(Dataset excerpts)
-- ==== Sys2Proof/Laws/Frames.lean ====
section
/-! SUPPORT. Which units an operation touches: for each shared operation and each unit it leaves alone, the unit reads
as before. -/

namespace Sys2Proof.Machine

/-- A fold keeps what each of its steps keeps. -/
theorem foldl_keeps {σ α β : Type} (f : σ → α → σ) (g : σ → β) (h : ∀ s a, g (f s a) = g s) (l : List α) (s : σ) :
    g (l.foldl f s) = g s := by
  induction l generalizing s with
  | nil => rfl
  | cons a l ih => rw [List.foldl_cons, ih, h]

/-- A fold keeps an invariant that each of its steps keeps. -/
theorem foldl_invariant {σ α : Type} (f : σ → α → σ) (p : σ → Prop) (h : ∀ s a, p s → p (f s a)) (l : List α) (s : σ)
    (hs : p s) : p (l.foldl f s) := by
  induction l generalizing s with
  | nil => exact hs
  | cons a l ih => exact ih _ (h s a hs)

/-! ## State.takeStack -/

@[simp] theorem State.takeStack_mode (s : State) (r : Stack × List Severity) : (s.takeStack r).mode = s.mode := rfl
@[simp] theorem State.takeStack_xm (s : State) (r : Stack × List Severity) : (s.takeStack r).xm = s.xm := rfl
@[simp] theorem State.takeStack_engine (s : State) (r : Stack × List Severity) : (s.takeStack r).engine = s.engine := rfl
@[simp] theorem State.takeStack_tables (s : State) (r : Stack × List Severity) : (s.takeStack r).tables = s.tables := rfl
@[simp] theorem State.takeStack_intake (s : State) (r : Stack × List Severity) : (s.takeStack r).intake = s.intake := rfl
@[simp] theorem State.takeStack_gauges (s : State) (r : Stack × List Severity) : (s.takeStack r).gauges = s.gauges := rfl
@[simp] theorem State.takeStack_speed (s : State) (r : Stack × List Severity) : (s.takeStack r).speed = s.speed := rfl
@[simp] theorem State.takeStack_store (s : State) (r : Stack × List Severity) : (s.takeStack r).store = s.store := rfl
@[simp] theorem State.takeStack_lamps (s : State) (r : Stack × List Severity) : (s.takeStack r).lamps = s.lamps := rfl
@[simp] theorem State.takeStack_hours (s : State) (r : Stack × List Severity) : (s.takeStack r).hours = s.hours := rfl
@[simp] theorem State.takeStack_panel (s : State) (r : Stack × List Severity) : (s.takeStack r).panel = s.panel := rfl
@[simp] theorem State.takeStack_prescale (s : State) (r : Stack × List Severity) : (s.takeStack r).prescale = s.prescale := rfl
@[simp] theorem State.takeStack_pending (s : State) (r : Stack × List Severity) : (s.takeStack r).pending = s.pending := rfl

> YOUR TASK
Where in the records does the string "cons" appear? Copy every line that has it.

> RESULT OF THE TASK
  | cons a l ih => rw [List.foldl_cons, ih, h]
  | cons a l ih => exact ih _ (h s a hs)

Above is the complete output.